::: Records to use :::

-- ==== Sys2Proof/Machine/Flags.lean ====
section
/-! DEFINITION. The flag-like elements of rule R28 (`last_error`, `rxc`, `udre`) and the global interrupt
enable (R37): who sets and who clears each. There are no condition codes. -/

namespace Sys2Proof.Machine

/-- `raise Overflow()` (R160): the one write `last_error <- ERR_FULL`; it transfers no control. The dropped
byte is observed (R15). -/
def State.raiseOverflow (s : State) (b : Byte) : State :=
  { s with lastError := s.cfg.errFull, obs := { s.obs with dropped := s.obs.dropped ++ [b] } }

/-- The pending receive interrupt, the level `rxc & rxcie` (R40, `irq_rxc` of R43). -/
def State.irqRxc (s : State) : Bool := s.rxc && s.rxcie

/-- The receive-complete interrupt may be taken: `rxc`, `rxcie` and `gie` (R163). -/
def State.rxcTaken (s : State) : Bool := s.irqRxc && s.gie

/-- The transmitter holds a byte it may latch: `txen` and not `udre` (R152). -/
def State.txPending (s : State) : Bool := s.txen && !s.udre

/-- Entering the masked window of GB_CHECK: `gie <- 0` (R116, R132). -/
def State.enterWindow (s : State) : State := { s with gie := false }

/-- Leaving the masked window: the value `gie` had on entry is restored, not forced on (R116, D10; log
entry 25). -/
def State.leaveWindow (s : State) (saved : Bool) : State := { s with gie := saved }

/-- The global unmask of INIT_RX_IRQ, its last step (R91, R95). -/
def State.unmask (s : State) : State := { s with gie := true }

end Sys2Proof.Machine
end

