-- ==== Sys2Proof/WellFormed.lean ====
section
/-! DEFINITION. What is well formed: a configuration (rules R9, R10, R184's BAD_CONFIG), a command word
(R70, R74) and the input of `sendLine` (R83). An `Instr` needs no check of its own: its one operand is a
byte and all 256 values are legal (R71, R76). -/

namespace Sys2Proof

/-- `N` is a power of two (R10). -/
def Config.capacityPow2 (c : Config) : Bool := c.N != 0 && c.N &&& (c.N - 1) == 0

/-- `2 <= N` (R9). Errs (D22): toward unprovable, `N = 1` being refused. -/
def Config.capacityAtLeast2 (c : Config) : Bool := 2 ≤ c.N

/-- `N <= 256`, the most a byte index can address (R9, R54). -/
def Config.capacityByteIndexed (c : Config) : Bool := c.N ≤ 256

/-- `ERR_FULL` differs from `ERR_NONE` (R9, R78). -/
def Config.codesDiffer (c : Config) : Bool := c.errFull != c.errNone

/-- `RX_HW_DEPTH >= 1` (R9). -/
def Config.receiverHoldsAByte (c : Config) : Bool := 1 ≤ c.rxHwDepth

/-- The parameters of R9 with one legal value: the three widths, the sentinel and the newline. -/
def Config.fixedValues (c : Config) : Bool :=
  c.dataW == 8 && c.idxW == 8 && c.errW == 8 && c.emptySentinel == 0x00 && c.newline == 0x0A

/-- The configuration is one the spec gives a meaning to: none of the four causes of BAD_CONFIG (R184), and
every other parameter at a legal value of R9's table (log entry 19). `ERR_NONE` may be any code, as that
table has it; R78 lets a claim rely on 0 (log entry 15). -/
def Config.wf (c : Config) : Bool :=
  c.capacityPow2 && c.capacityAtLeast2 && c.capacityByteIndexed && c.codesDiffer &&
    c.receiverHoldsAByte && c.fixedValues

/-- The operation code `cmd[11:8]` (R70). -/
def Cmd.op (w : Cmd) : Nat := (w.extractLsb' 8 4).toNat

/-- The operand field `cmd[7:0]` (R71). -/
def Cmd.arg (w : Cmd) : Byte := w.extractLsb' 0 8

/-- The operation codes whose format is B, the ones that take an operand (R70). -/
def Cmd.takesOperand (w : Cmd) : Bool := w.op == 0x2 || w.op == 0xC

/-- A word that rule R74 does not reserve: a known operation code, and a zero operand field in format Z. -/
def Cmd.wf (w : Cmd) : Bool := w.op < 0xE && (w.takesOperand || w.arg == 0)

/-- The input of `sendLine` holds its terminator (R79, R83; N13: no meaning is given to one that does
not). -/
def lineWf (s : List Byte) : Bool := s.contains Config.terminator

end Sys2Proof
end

:::

§ Your goal
Every record needs to be reproduced exactly, with none skipped.

§ Task output
-- ==== Sys2Proof/Machine/Flags.lean ====
section
/-! DEFINITION. The flag-like elements of rule R28 (`last_error`, `rxc`, `udre`) and the global interrupt
enable (R37): who sets and who clears each. There are no condition codes. -/

namespace Sys2Proof.Machine

/-- `raise Overflow()` (R160): the one write `last_error <- ERR_FULL`; it transfers no control. The dropped
byte is observed (R15). -/
def State.raiseOverflow (s : State) (b : Byte) : State :=
  { s with lastError := s.cfg.errFull, obs := { s.obs with dropped := s.obs.dropped ++ [b] } }

/-- The pending receive interrupt, the level `rxc & rxcie` (R40, `irq_rxc` of R43). -/
def State.irqRxc (s : State) : Bool := s.rxc && s.rxcie

/-- The receive-complete interrupt may be taken: `rxc`, `rxcie` and `gie` (R163). -/
def State.rxcTaken (s : State) : Bool := s.irqRxc && s.gie

/-- The transmitter holds a byte it may latch: `txen` and not `udre` (R152). -/
def State.txPending (s : State) : Bool := s.txen && !s.udre

/-- Entering the masked window of GB_CHECK: `gie <- 0` (R116, R132). -/
def State.enterWindow (s : State) : State := { s with gie := false }

/-- Leaving the masked window: the value `gie` had on entry is restored, not forced on (R116, D10; log
entry 25). -/
def State.leaveWindow (s : State) (saved : Bool) : State := { s with gie := saved }

/-- The global unmask of INIT_RX_IRQ, its last step (R91, R95). -/
def State.unmask (s : State) : State := { s with gie := true }

end Sys2Proof.Machine
end

-- ==== Sys2Proof/WellFormed.lean ====
section
/-! DEFINITION. What is well formed: a configuration (rules R9, R10, R184's BAD_CONFIG), a command word
(R70, R74) and the input of `sendLine` (R83). An `Instr` needs no check of its own: its one operand is a
byte and all 256 values are legal (R71, R76). -/

namespace Sys2Proof

/-- `N` is a power of two (R10). -/
def Config.capacityPow2 (c : Config) : Bool := c.N != 0 && c.N &&& (c.N - 1) == 0

/-- `2 <= N` (R9). Errs (D22): toward unprovable, `N = 1` being refused. -/
def Config.capacityAtLeast2 (c : Config) : Bool := 2 ≤ c.N

/-- `N <= 256`, the most a byte index can address (R9, R54). -/
def Config.capacityByteIndexed (c : Config) : Bool := c.N ≤ 256

/-- `ERR_FULL` differs from `ERR_NONE` (R9, R78). -/
def Config.codesDiffer (c : Config) : Bool := c.errFull != c.errNone

/-- `RX_HW_DEPTH >= 1` (R9). -/
def Config.receiverHoldsAByte (c : Config) : Bool := 1 ≤ c.rxHwDepth

/-- The parameters of R9 with one legal value: the three widths, the sentinel and the newline. -/
def Config.fixedValues (c : Config) : Bool :=
  c.dataW == 8 && c.idxW == 8 && c.errW == 8 && c.emptySentinel == 0x00 && c.newline == 0x0A

/-- The configuration is one the spec gives a meaning to: none of the four causes of BAD_CONFIG (R184), and
every other parameter at a legal value of R9's table (log entry 19). `ERR_NONE` may be any code, as that
table has it; R78 lets a claim rely on 0 (log entry 15). -/
def Config.wf (c : Config) : Bool :=
  c.capacityPow2 && c.capacityAtLeast2 && c.capacityByteIndexed && c.codesDiffer &&
    c.receiverHoldsAByte && c.fixedValues

/-- The operation code `cmd[11:8]` (R70). -/
def Cmd.op (w : Cmd) : Nat := (w.extractLsb' 8 4).toNat

/-- The operand field `cmd[7:0]` (R71). -/
def Cmd.arg (w : Cmd) : Byte := w.extractLsb' 0 8

/-- The operation codes whose format is B, the ones that take an operand (R70). -/
def Cmd.takesOperand (w : Cmd) : Bool := w.op == 0x2 || w.op == 0xC

/-- A word that rule R74 does not reserve: a known operation code, and a zero operand field in format Z. -/
def Cmd.wf (w : Cmd) : Bool := w.op < 0xE && (w.takesOperand || w.arg == 0)

/-- The input of `sendLine` holds its terminator (R79, R83; N13: no meaning is given to one that does
not). -/
def lineWf (s : List Byte) : Bool := s.contains Config.terminator

end Sys2Proof
end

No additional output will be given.